Remember when you were little and summer was just beginning? Remember carefree days and fun filled evenings? I do and I want my children to experience it too. But, it seems more difficult nowadays.
When I was little and it was warm outside, I was pretty much outside the whole day except to eat or use the bathroom. When it was time to come inside, my parents either flicked the outside post lamp on and off or yelled my name really, really loud. I still remember being down the road and hearing "MARCIE, TIME TO COME HOME" echoing down the street. (Marcie is my nick name by the way. It is derived from my middle name. My mom tried to make my middle name after Jon Voight's wife, Angelina Jolie's mother. But, she spelled it wrong. So, instead of Marcheline, my middle name is spelled Marchelene. Anyway, that's where they get Marcie from.)
I remember playing under my cousins house in the crawl space catching frogs, while the adults sat around drinking and talking. We were at my Aunt & Uncles house for a moving party. I didn't know it at the time, but that "garden/field" they were burning was actually marijuana plants that they were burning to get rid of before they moved. No wonder everyone was in such a good mood that day. I wonder if that is why they put mud on my finger when I got stung by a bee or if that really works?
I also remember camping out in our backyard in a tent, or staying in the neighbors conversion van or even their pop-up camper. We would have the girls in the camper and boys in the van. Then, in the middle of the night we would go carousing around the neighborhood. Sometimes we TP'd people, other times we just walked around.

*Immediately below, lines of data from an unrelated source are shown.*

-- ==== Sys2Proof/Proofs/Memory.lean ====
section
/-! PROOF. Reading back the configuration memory after a write: runs of bytes, epoch copies, and records with a bad check
(R175, R177, R181). -/

namespace Sys2Proof.Proofs
open Sys2Proof.Machine Sys2Proof.Laws

/-! ### Runs of bytes -/

@[simp] theorem readBytes_length (m : List Host.Cell) (a n : Nat) : (readBytes m a n).length = n := by
  induction n generalizing a with
  | zero => rfl
  | succ n ih => rw [readBytes, List.length_cons, ih]

/-- Byte `i` of a run is the byte at its address. -/
theorem readBytes_getElem? (m : List Host.Cell) (a n i : Nat) (h : i < n) : (readBytes m a n)[i]? = some (readByte m (a + i)) := by
  induction n generalizing a i with
  | zero => omega
  | succ n ih =>
    cases i with
    | zero => rfl
    | succ i => rw [readBytes, List.getElem?_cons_succ, ih _ _ (by omega), Nat.add_assoc, Nat.add_comm 1 i]

/-- A run depends on its own bytes alone. -/
theorem readBytes_congr {m m' : List Host.Cell} {a n : Nat} (h : ∀ i < n, readByte m' (a + i) = readByte m (a + i)) :
    readBytes m' a n = readBytes m a n := by
  refine List.ext_getElem? fun i => ?_
  by_cases hi : i < n
  · rw [readBytes_getElem? _ _ _ _ hi, readBytes_getElem? _ _ _ _ hi, h i hi]
  · rw [List.getElem?_eq_none (by simp; omega), List.getElem?_eq_none (by simp; omega)]

/-- A write leaves every byte outside it. -/
theorem readByte_writeBytes_outside {m : List Host.Cell} {a x : Nat} {l : List Byte} (h : Memory.wf m = true)
    (ha : a + l.length ≤ Config.memoryBytes) (hx : x < a ∨ a + l.length ≤ x) : readByte (writeBytes m a l) x = readByte m x := by
  rw [readByte_writeBytes h ha]
  split
  next b hb =>
    exfalso
    split at hb
    · rw [List.getElem?_eq_none (by omega)] at hb
      cases hb
    · cases hb
  next => rfl

/-- A run outside a write reads as before. -/
theorem readBytes_writeBytes_outside {m : List Host.Cell} {a b n : Nat} {l : List Byte} (h : Memory.wf m = true)
    (ha : a + l.length ≤ Config.memoryBytes) (hb : b + n ≤ a ∨ a + l.length ≤ b) :
    readBytes (writeBytes m a l) b n = readBytes m b n :=
  readBytes_congr fun _ _ => readByte_writeBytes_outside h ha (by omega)

/-- What is written reads back. -/
theorem readBytes_writeBytes {m : List Host.Cell} {a : Nat} {l : List Byte} (h : Memory.wf m = true)
    (ha : a + l.length ≤ Config.memoryBytes) : readBytes (writeBytes m a l) a l.length = l := by
  refine List.ext_getElem? fun i => ?_
  by_cases hi : i < l.length
  · rw [readBytes_getElem? _ _ _ _ hi, readByte_writeBytes h ha, if_pos (Nat.le_add_right a i), Nat.add_sub_cancel_left,
      List.getElem?_eq_getElem hi]
  · rw [List.getElem?_eq_none (by simp; omega), List.getElem?_eq_none (by omega)]

/-! ### Records with a bad check -/

@[simp] theorem freeBytes_length (k n : Nat) : (freeBytes k n).length = n := by
  induction n generalizing k with
  | zero => rfl
  | succ n ih => rw [freeBytes, List.length_cons, ih]

@[simp] theorem badRecord_length (k n : Nat) : (badRecord k n).length = n + 1 := by
  simp [badRecord]

/-- The check byte of a bad record is another one than its bytes ask for. -/
theorem badRecord_check (k n : Nat) : (badRecord k n)[n]? ≠ some (checkByte ((badRecord k n).take n)) := by
  have body : (badRecord k n).take n = freeBytes k n := by simp [badRecord]
  have last : (badRecord k n)[n]? = some (checkByte (freeBytes k n) + 1 + BitVec.ofNat 8 (Config.freeChoice (k + n) % 255)) := by
    simp [badRecord]
  rw [body, last, Ne, Option.some.injEq]
  generalize checkByte (freeBytes k n) = c
  have hlt : Config.freeChoice (k + n) % 255 < 255 := Nat.mod_lt _ (by decide)
  generalize Config.freeChoice (k + n) % 255 = d at hlt
  bv_omega

/-! ### Epoch copies (R175, R181) -/

@[simp] theorem encEpoch_length (e : Epoch) : (encEpoch e).length = 3 := rfl

/-- An epoch copy depends on its three bytes alone. -/
theorem epochCopy_congr {m m' : List Host.Cell} {a : Nat} (h : readBytes m' a 3 = readBytes m a 3) : epochCopy m' a = epochCopy m a := by
  unfold epochCopy
  rw [h]

/-- A copy outside a write stays as it was. -/
theorem epochCopy_writeBytes_outside {m : List Host.Cell} {a b : Nat} {l : List Byte} (h : Memory.wf m = true)
    (ha : a + l.length ≤ Config.memoryBytes) (hb : b + 3 ≤ a ∨ a + l.length ≤ b) :
    epochCopy (writeBytes m a l) b = epochCopy m b :=
  epochCopy_congr (readBytes_writeBytes_outside h ha hb)

/-- A copy that is written holds its epoch. -/
theorem epochCopy_encEpoch {m : List Host.Cell} {a : Nat} (e : Epoch) (h : Memory.wf m = true) (ha : a + 3 ≤ Config.memoryBytes) :
    epochCopy (writeBytes m a (encEpoch e)) a = some e := by
  have back : readBytes (writeBytes m a (encEpoch e)) a 3 = encEpoch e := readBytes_writeBytes h (by simpa using ha)
  have check : checkByte ((encEpoch e).take 2) = byte (byteAt (encEpoch e) 2) := by
    simp [encEpoch, bytes2, byteAt, byte]
  have value : wordAt (encEpoch e) 0 = e.toNat := wordAt_bytes2 _ e.isLt _
  unfold epochCopy
  rw [back]
  dsimp only
  rw [if_pos check, value, BitVec.ofNat_toNat, BitVec.setWidth_eq]

/-- A copy with a bad check holds none. -/
theorem epochCopy_badRecord {m : List Host.Cell} {a : Nat} (k : Nat) (h : Memory.wf m = true) (ha : a + 3 ≤ Config.memoryBytes) :
    epochCopy (writeBytes m a (badRecord k 2)) a = none := by
  have back : readBytes (writeBytes m a (badRecord k 2)) a 3 = badRecord k 2 := by
    simpa using readBytes_writeBytes (l := badRecord k 2) h (by simpa using ha)
  have bad := badRecord_check k 2
  have byteBack : (badRecord k 2)[2]? = some (byte (byteAt (badRecord k 2) 2)) := by
    simp [byteAt, byte]
  unfold epochCopy
  rw [back]
  exact if_neg (fun hcheck => bad (byteBack.trans (congrArg some (Eq.symm hcheck))))

/-- The stored epoch is that of copy A where its check is good. -/
theorem storedEpoch_of_copyA {m : List Host.Cell} {e : Epoch} (h : epochCopy m epochAddrA = some e) : storedEpoch m = some e := by
  unfold storedEpoch
  rw [h]

/-- Otherwise it is that of copy B. -/
theorem storedEpoch_of_badA {m : List Host.Cell} (h : epochCopy m epochAddrA = none) : storedEpoch m = epochCopy m epochAddrB := by
  unfold storedEpoch
  rw [h]
  cases epochCopy m epochAddrB <;> rfl

end Sys2Proof.Proofs
end

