-- ==== Sys2Proof/Proofs/Resets.lean ====
section
/-! PROOF. The resets (O54): the values they leave, and what they leave of a memory write in hand (R171, R175, R177). -/

namespace Sys2Proof.Proofs
open Sys2Proof.Machine Sys2Proof.Laws

/-! ### A write that a reset cuts -/

/-- What a reset may leave of a road write (R177). -/
theorem tornRoad_cases (mem : List Host.Cell) (k r : Nat) :
    tornRoad mem k r = mem ∨ tornRoad mem k r = writeBytes mem (roadAddr r) (badRecord (k + 1) 34) := by
  unfold tornRoad
  split
  · exact Or.inl rfl
  · exact Or.inr rfl

/-- What a reset may leave of an epoch write (R175): nothing written, a bad copy A, copy A written, or copy B bad after that. -/
theorem tornEpoch_cases {mem : List Host.Cell} {e : Epoch} (h : storedEpoch mem = some e) (k : Nat) :
    tornEpoch mem k = mem
    ∨ tornEpoch mem k = writeBytes mem epochAddrA (badRecord (k + 1) 2)
    ∨ tornEpoch mem k = writeBytes mem epochAddrA (encEpoch (e + 1))
    ∨ tornEpoch mem k = writeBytes (writeBytes mem epochAddrA (encEpoch (e + 1))) epochAddrB (badRecord (k + 1) 2) := by
  unfold tornEpoch
  rw [h]
  dsimp only
  split
  · exact Or.inl rfl
  · exact Or.inr (Or.inl rfl)
  · exact Or.inr (Or.inr (Or.inl rfl))
  · exact Or.inr (Or.inr (Or.inr rfl))

/-- No stored epoch, no epoch write: the memory stays. -/
theorem tornEpoch_none {mem : List Host.Cell} (h : storedEpoch mem = none) (k : Nat) : tornEpoch mem k = mem := by
  unfold tornEpoch
  rw [h]

/-- A reset inside a road write touches that record alone, and leaves it as it stood or with a bad check. -/
theorem tornRoad_record {mem : List Host.Cell} (hm : Memory.wf mem = true) {r : Nat} (hr : r < 4) (k : Nat) :
    (∀ a, a < roadAddr r ∨ roadAddr r + 35 ≤ a → readByte (tornRoad mem k r) a = readByte mem a)
    ∧ (readBytes (tornRoad mem k r) (roadAddr r) 35 = readBytes mem (roadAddr r) 35
      ∨ (readBytes (tornRoad mem k r) (roadAddr r) 35)[34]?
          ≠ some (checkByte ((readBytes (tornRoad mem k r) (roadAddr r) 35).take 34))) := by
  have fits : roadAddr r + (badRecord (k + 1) 34).length ≤ Config.memoryBytes := by
    simp only [roadAddr, badRecord_length, Config.memoryBytes]
    omega
  rcases tornRoad_cases mem k r with h | h <;> rw [h]
  · exact ⟨fun _ _ => rfl, Or.inl rfl⟩
  · refine ⟨fun a ha => readByte_writeBytes_outside hm fits (by simpa using ha), Or.inr ?_⟩
    have back := readBytes_writeBytes hm fits
    rw [badRecord_length] at back
    rw [back]
    exact badRecord_check _ _

/-- An epoch copy fits the memory. -/
theorem epochCopies_fit : epochAddrA + 3 ≤ Config.memoryBytes ∧ epochAddrB + 3 ≤ Config.memoryBytes := by decide

/-- A reset inside the epoch write leaves the old epoch, the new one, or a bad copy A with copy B as it stood. -/
theorem tornEpoch_epoch {mem : List Host.Cell} (hm : Memory.wf mem = true) {e : Epoch} (he : storedEpoch mem = some e) (k : Nat) :
    storedEpoch (tornEpoch mem k) = some e ∨ storedEpoch (tornEpoch mem k) = some (e + 1)
      ∨ (epochCopy (tornEpoch mem k) epochAddrA = none ∧ epochCopy (tornEpoch mem k) epochAddrB = epochCopy mem epochAddrB
          ∧ storedEpoch (tornEpoch mem k) = epochCopy mem epochAddrB) := by
  obtain ⟨fitA, fitB⟩ := epochCopies_fit
  have newA : epochCopy (writeBytes mem epochAddrA (encEpoch (e + 1))) epochAddrA = some (e + 1) := epochCopy_encEpoch _ hm fitA
  rcases tornEpoch_cases he k with h | h | h | h <;> rw [h]
  · exact Or.inl he
  · have badA : epochCopy (writeBytes mem epochAddrA (badRecord (k + 1) 2)) epochAddrA = none := epochCopy_badRecord _ hm fitA
    have keptB : epochCopy (writeBytes mem epochAddrA (badRecord (k + 1) 2)) epochAddrB = epochCopy mem epochAddrB :=
      epochCopy_writeBytes_outside hm (by simpa using fitA) (by simp [epochAddrA, epochAddrB])
    exact Or.inr (Or.inr ⟨badA, keptB, (storedEpoch_of_badA badA).trans keptB⟩)
  · exact Or.inr (Or.inl (storedEpoch_of_copyA newA))
  · refine Or.inr (Or.inl (storedEpoch_of_copyA ?_))
    rw [epochCopy_writeBytes_outside (writeBytes_wf hm (by simpa using fitA)) (by simpa using fitB)
      (by simp [epochAddrA, epochAddrB]), newA]

/-- It changes no byte outside the copies. -/
theorem tornEpoch_outside {mem : List Host.Cell} (hm : Memory.wf mem = true) {e : Epoch} (he : storedEpoch mem = some e) (k : Nat) {a : Nat}
    (ha : a < epochAddrA ∨ (epochAddrA + 3 ≤ a ∧ a < epochAddrB) ∨ epochAddrB + 3 ≤ a) :
    readByte (tornEpoch mem k) a = readByte mem a := by
  obtain ⟨fitA, fitB⟩ := epochCopies_fit
  have outA : a < epochAddrA ∨ epochAddrA + 3 ≤ a := by
    simp only [epochAddrA, epochAddrB] at *
    omega
  have outB : a < epochAddrB ∨ epochAddrB + 3 ≤ a := by
    simp only [epochAddrA, epochAddrB] at *
    omega
  rcases tornEpoch_cases he k with h | h | h | h <;> rw [h]
  · exact readByte_writeBytes_outside hm (by simpa using fitA) (by simpa using outA)
  · exact readByte_writeBytes_outside hm (by simpa using fitA) (by simpa using outA)
  · rw [readByte_writeBytes_outside (writeBytes_wf hm (by simpa using fitA)) (by simpa using fitB) (by simpa using outB),
      readByte_writeBytes_outside hm (by simpa using fitA) (by simpa using outA)]

/-! ### The memory after a reset -/

/-- Inside the epoch write. -/
theorem memAfterReset_epoch {s : State} (h : s.mi.startup = .epoch) : s.memAfterReset.1 = tornEpoch s.mi.mem s.freeIdx := by
  unfold State.memAfterReset
  rw [h]

/-- Inside a road write. -/
theorem memAfterReset_road {s : State} {r : Nat} {content : List Byte} (h : s.mi.startup ≠ .epoch)
    (hw : s.mi.writing = some (r, content)) : s.memAfterReset.1 = tornRoad s.mi.mem s.freeIdx r := by
  unfold State.memAfterReset
  rw [hw]
  cases hs : s.mi.startup with
  | epoch => exact absurd hs h
  | held | image | restore | ended => rfl

/-- With no write in hand. -/
theorem memAfterReset_idle {s : State} (h : s.mi.startup ≠ .epoch) (hw : s.mi.writing = none) : s.memAfterReset.1 = s.mi.mem := by
  unfold State.memAfterReset
  rw [hw]
  cases hs : s.mi.startup with
  | epoch => exact absurd hs h
  | held | image | restore | ended => rfl

/-! ### The resets -/

/-- Both resets: the state they leave, and the memory in each case of a write in hand. -/
theorem resetsKeepTheMemory : Clause.ResetsKeepTheMemory := by
  intro s
  refine ⟨s.afterReset .powerOn, (s.afterReset s.pinCause).keepGroup1 s, rfl, rfl, rfl, rfl,
    memAfterReset_idle, fun r content hinv hs hw => ?_, fun e hinv hs hA hB => ?_, fun e hinv hs he => ?_, fun hs he => ?_⟩
  · obtain ⟨hwf, -, -, -, hwriting⟩ := hinv
    have torn := tornRoad_record hwf (hwriting r content hw).1 s.freeIdx
    rw [← memAfterReset_road hs hw] at torn
    exact torn
  · obtain ⟨hwf, -⟩ := hinv
    have torn := tornEpoch_epoch hwf (storedEpoch_of_copyA hA) s.freeIdx
    rw [← memAfterReset_epoch hs] at torn
    rcases torn with old | new | ⟨-, -, old⟩
    · exact Or.inl old
    · exact Or.inr new
    · exact Or.inl (old.trans hB)
  · obtain ⟨hwf, -⟩ := hinv
    have torn := tornEpoch_epoch hwf he s.freeIdx
    have outside := fun a => tornEpoch_outside (a := a) hwf he s.freeIdx
    rw [← memAfterReset_epoch hs] at torn outside
    exact ⟨torn, outside⟩
  · exact (memAfterReset_epoch hs).trans (tornEpoch_none he _)

/-- Settles O54: what the resets keep, and the values they leave. -/
theorem resetsClearTheState : Obligations.ResetsClearTheState :=
  ⟨resetsKeepTheMemory, rfl⟩

end Sys2Proof.Proofs
end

Where am I going with all of this? Thanks for asking. I just don't think I can let my kids do these things. Maybe when they are older I will feel better about letting them run around the neighborhood without me or BD, but right now I can't even imagine that. It seems their innocent fun just won't happen. Other mothers I talk to feel the same way. The world just isn't the same as it used to be and that makes me sad.